[EXERCISE INSTRUCTIONS] Only lines containing the string "numerics" belong in the answer; copy all of them from the entries.

[RECORDS FOR THE TASK]

/-- Run a stream up to the batch at which it stops, if it stops (R94-R124). -/
def StreamOp.run (o : StreamOp) (flag : Bool) (cfg : BitVec 16) (x : StreamSrc) (side : Side) (stop : Option Nat) : StreamOut :=
  let d := o.desc
  let len := Strm.rowLen d
  let rows := o.rows.getD []
  let inputs := fun (p : Sprig) (pass r c : Nat) => (List.range 3).map (fun i =>
    let f := Strm.inp d i
    if !p.readsSel (0x10 + i) || SIn.kind f == 0 then FVal.fin false 0 0
    else if SIn.rowVec f then valOf (SIn.fmt f) (tget 0 rows (i * 128 + r)).toNat
    else valOf (SIn.fmt f) (x.elem d (pass * Strm.batches d + (r * len + c) / 256) i f r c))
  let l1 := passLimit d stop 0
  let (side, e1) := runRows flag cfg o.s1 len l1 side (inputs o.s1 0) (Strm.rows d) 0 side []
  let last := if Strm.twoPass d then o.s2 else o.s1
  let lim := if Strm.twoPass d then passLimit d stop 1 else l1
  let (side, es) := if Strm.twoPass d
    then runRows flag cfg o.s2 len lim side (inputs o.s2 1) (Strm.rows d) 0 side [] else (side, e1)
  let nans := if Strm.twoPass d then (e1.zip es).map (fun (a, b) => a.nan || b.nan) else es.map (fun e => e.nan)
  let cvt := e1.foldl (fun a e => a ||| e.status) (es.foldl (fun a e => a ||| e.status) 0)
  -- outputs
  let placedOf := fun (j : Nat) => ((es.zip nans).zipIdx.filterMap (fun ((e, n), idx) =>
    (e.outs.find? (fun w => w.1 == j)).map (fun w => (idx, outElem flag (SOut.fmt (Strm.out d j)) n w.2))) : Placed)
  let outs := (List.range 2).map placedOf
  let outWrites := ((List.range 2).zip outs).flatMap (fun (j, ps) =>
    let f := Strm.out d j
    let w := widthOf (SOut.fmt f)
    ps.map (fun (idx, v) =>
      let a := SOut.addr f + idx / len * SOut.pitch f len + idx % len * w
      ({ batch := idx / 256, kind := SOut.kind f, addr := a, bytes := leBytes w v.bits } : StreamWrite)))
  -- reductions
  let wide := (last.ins.find? (fun w => SI.tap w == 1)).any SI.wide
  let vals := es.map (fun e => (e.tree.map (fun t => t.1)).getD (.fin false 0 0))
  let red : Placed := if Strm.rOp d = 0 then [] else
    ((List.range (Strm.segs d)).filterMap (fun i =>
      let a := i * Strm.segLen d
      let b := min (a + Strm.segLen d) (Strm.elems d)
      if lim < b then none
      else some (b - 1, outElem flag (Strm.rFmt d) ((nans.drop a).take (b - a)).or
        (segReduce (Strm.rOp d) wide ((vals.drop a).take (b - a))))))
  let redWrites := if Strm.rKind d = 0 then [] else red.zipIdx.map (fun (r, i) =>
    let w := widthOf (Strm.rFmt d)
    ({ batch := r.1 / 256, kind := Strm.rKind d, addr := Strm.rAddr d + i * w, bytes := leBytes w r.2.bits } : StreamWrite))
  -- row records
  let recs := if Strm.publish d && stop.isNone then (List.range (Strm.rows d)).map (fun r =>
      let org := ((nans.drop (r * len)).take len).or
      let ops := side.rowOps cfg r
      let at_ := fun (k : Nat) (fmt : Nat) => outElem flag fmt org (ops.getD k (.fin false 0 0))
      let val := fun (ch : Nat) => if sideKind cfg ch = 0 then ({ bits := 0 } : OutRes)
        else at_ ch (if (sideFmt cfg ch).eb = 11 then 7 else 6)
      (r * len + len - 1, [val 0, val 1, at_ 2 6])) else []
  let placed : Placed := outs.flatten ++ red ++ recs.flatMap (fun (i, vs) => vs.map (fun v => (i, v)))
  let records := recs.flatMap (fun (_, vs) => vs.flatMap (fun v => leBytes 8 v.bits) ++ leBytes 8 0)
  { side := side, writes := byBatch (Strm.batches d) (outWrites ++ redWrites), placed := placed, cvt := cvt, records := records }

/-- What the writes of a stream lead to: wait for the cluster's own fills, a fault at a batch of the last pass with the writes before it in
place, or the state. -/
inductive Wrote where
  | wait
  | fault (s : State) (batch reason : Nat)
  | ok (s : State)

/-- Perform the writes of a stream in order: local ones at once, virtual ones at the Quire (R102, R125, R249, R298).  Where one write of a
batch fails, those of the batch before it stay (log 94). -/
def State.streamWrites (c : Nat) (k : Kernel) (ticket : BitVec 8) : List StreamWrite → State → Wrote
  | [], s => .ok s
  | w :: ws, s =>
    let u := s.cluster c
    if w.kind = 1 then
      (if writeBadly u.lsBad w.addr w.bytes.length then .fault s w.batch 0x16
       else State.streamWrites c k ticket ws (s.modCluster c (fun u => u.lsWrite w.addr w.bytes)))
    else if w.kind = 2 then
      (if writeBadly u.stream.ocBad w.addr w.bytes.length then .fault s w.batch 0x16
       else
        -- a flush in progress sends each byte as it was or as it becomes (R116, log 9)
        let patch := fun (o : FillOp) => if o.flush && o.phase == .executing then
            { o with data := (List.range o.data.length).map (fun j =>
                let a := o.off.toNat + j
                if w.addr ≤ a ∧ a < w.addr + w.bytes.length ∧ Config.freeBit (s.free + a) then w.bytes.getD (a - w.addr) 0
                else o.data.getD j 0) } else o
        let s1 := s.modStream c (fun e =>
          { e with oc := writeBytes e.oc w.addr w.bytes, ocBad := cureBad e.ocBad w.addr w.bytes.length,
                   fills := e.fills.map patch })
        State.streamWrites c k ticket ws { s1 with free := s.free + ocBytes })
    else match s.virtWrite c ownStream k w.addr w.bytes (.stream ticket) with
      | .wait _ => .wait
      | .fault s unc => .fault s w.batch (if unc then 0x16 else 0x15)
      | .ok s _ => State.streamWrites c k ticket ws s

/-- The finished-tile input of a stream, if it has one. -/
def tileInput (d : BitVec 512) : Option (BitVec 45) := ((List.range 3).map (Strm.inp d)).find? (fun f => SIn.kind f == 3)

/-- Release a slot to the Press: its credit is on its way (R85, R124). -/
def Press.release (p : Press) (slot : BitVec 2) : Press :=
  { p with slots := modAt p.slots slot.toNat (fun _ => {}), creditsComing := p.creditsComing + 1 }

/-- STREAM_FIRST_READ: the next stream in queue order runs, once the finished tile that it takes is visible (R101): resets, passes,
side-channel commits, writes, release of the slot (R94-R124).  `bad` names a batch, counted through the passes, whose slot or
side-reducer state fails its code check (R91, R125, log 14).  Every read of the stream is made before its first write, and a row vector that
met uncorrectable data stops the stream at batch 0 (log 94). -/
def stepStreamFirstRead (c : BitVec 7) (bad : Option Nat) (s : State) : State :=
  let u := s.cluster c.toNat
  match u.kernel, u.stream.ops.find? (fun o => o.phase == .queued) with
  | some k, some o =>
    let d := o.desc
    let tile := tileInput d
    if !u.resident || u.clock != .running || (o.rows.isNone && rowVecs d != []) then s
    else if tile.isSome && u.press.order.isEmpty then s
    else
      let slot := u.press.order.headD 0
      let entry := if tile.isSome then u.press.slots.getD slot.toNat {} else {}
      let leave := fun (s : State) => if tile.isSome then s.modPress c.toNat (fun p => p.release slot) else s
      let s0 := if tile.isSome then s.modPress c.toNat (fun p => { p with order := p.order.drop 1 }) else s
      let match_ := match tile with
        | none => true
        | some f => fld entry.hdr 39 36 == SIn.fmt f && fld entry.hdr 35 29 + 1 == Strm.rows d &&
            fld entry.hdr 28 22 + 1 == Strm.rowLen d
      if !match_ then (leave s0).streamFault c.toNat o.ticket o.group 0x14
      else
        let cfg := k.sideCfg
        let s1 := if Strm.reset0 d then s0.modStream c.toNat (fun e => e.resetSide cfg 0) else s0
        let s1 := if Strm.reset1 d then s1.modStream c.toNat (fun e => e.resetSide cfg 1) else s1
        let e := (s1.cluster c.toNat).stream
        let stops := [if o.rowsBad then some 0 else none, bad, firstBadBatch d o.s1 o.s2 u.lsBad e.ocBad].filterMap id
        let stop := stops.foldl (fun a b => match a with | none => some b | some v => some (min v b)) none
        let run := o.run (!bit (s.ctx k.ctx.toNat).num 8) cfg (s.streamSrc c.toNat entry.bytes)
          { v0 := e.side0, v1 := e.side1, rowf := e.rowf }
        let r := run stop
        -- translations that the writes want are gathered before the first is made
        let vas := r.writes.flatMap (fun w => if w.kind = 1 ∨ w.kind = 2 then [] else sectorsOf w.addr w.bytes.length)
        let commits := fun (s : State) (side : Side) =>
          s.modStream c.toNat (fun e => { e with side0 := side.v0, side1 := side.v1, rowf := side.rowf })
        if s.misses c.toNat ownStream k.ctx.toNat vas ≠ [] then s.gather c.toNat ownStream k.ctx.toNat vas
        else
        let s2 := commits s1 r.side
        let s2 := { s2 with free := s.free + (2 * Strm.batches d) * 3072 }
        match State.streamWrites c.toNat k o.ticket r.writes s2 with
        | .wait => s
        | .fault s b why =>
          -- the stream stops at that batch: rows of later ones do not commit (R125)
          let cut := (run (some ((if Strm.twoPass d then Strm.batches d else 0) + b))).side
          (leave (commits (s.ungather c.toNat ownStream) cut)).streamFault c.toNat o.ticket o.group why
        | .ok s =>
          let s := s.ungather c.toNat ownStream
          if stop.isSome then (leave s).streamFault c.toNat o.ticket o.group 0x16
          else (leave s).modStream c.toNat (fun e => { e with ops := e.ops.map (fun y =>
            if y.ticket = o.ticket then { y with phase := .writing, status := streamStatus r.placed r.cvt, records := r.records }
            else y) })
  | _, _ => s
def execStreamFirstRead (c : BitVec 7) (bad : Option Nat) (s : State) : Host.Outcome State Fault Refusal :=
  .next (stepStreamFirstRead c bad s)

/-- STREAM_COMPLETE: the first stream whose writes have all been performed writes its row records, enters the numerics state and ends
(R102, R110, R123). -/
def stepStreamComplete (c : BitVec 7) (s : State) : State :=
  let u := s.cluster c.toNat
  match u.kernel, u.stream.ops.find? (fun o => o.phase == .writing &&
      !s.sh.reqs.any (fun r => r.msg.src.toNat == c.toNat && r.why == .stream o.ticket)) with
  | some k, some o =>
    let s := s.modCluster c.toNat (fun u => u.lsWrite (Strm.rowOut o.desc) o.records)
    (s.numerics c.toNat k true o.status (Strm.utag o.desc)).streamDone c.toNat o.ticket
      (if Strm.tokEn o.desc then some (Strm.tokNum o.desc) else none)
  | _, _ => s
def execStreamComplete (c : BitVec 7) (s : State) : Host.Outcome State Fault Refusal := .next (stepStreamComplete c s)

/-! ### Fills and flushes (R115, R116) -/

/-- Note what a fill or flush has read. -/
def State.fillRuns (s : State) (c : Nat) (ticket : BitVec 8) (data : List Byte) : State :=
  s.modStream c (fun e => { e with fills := e.fills.map (fun o =>
    if o.ticket = ticket then { o with phase := .executing, data := data } else o) })

/-- Codewords of the operand cache that a flush meets and that fail: those marked, and where its read meets one now (`bad`), one of its range,
which stays marked; which one is free (R249, log 14). -/
def State.flushBad (s : State) (c : Nat) (o : FillOp) (bad : Bool) : List Nat :=
  let u := s.cluster c
  let w := o.off.toNat / 32 + (Config.freeWord s.free).toNat % (o.len.toNat / 32)
  if bad && !u.stream.ocBad.contains w then u.stream.ocBad ++ [w] else u.stream.ocBad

[ANSWER TO THE EXERCISE]
/-- STREAM_COMPLETE: the first stream whose writes have all been performed writes its row records, enters the numerics state and ends
    (s.numerics c.toNat k true o.status (Strm.utag o.desc)).streamDone c.toNat o.ticket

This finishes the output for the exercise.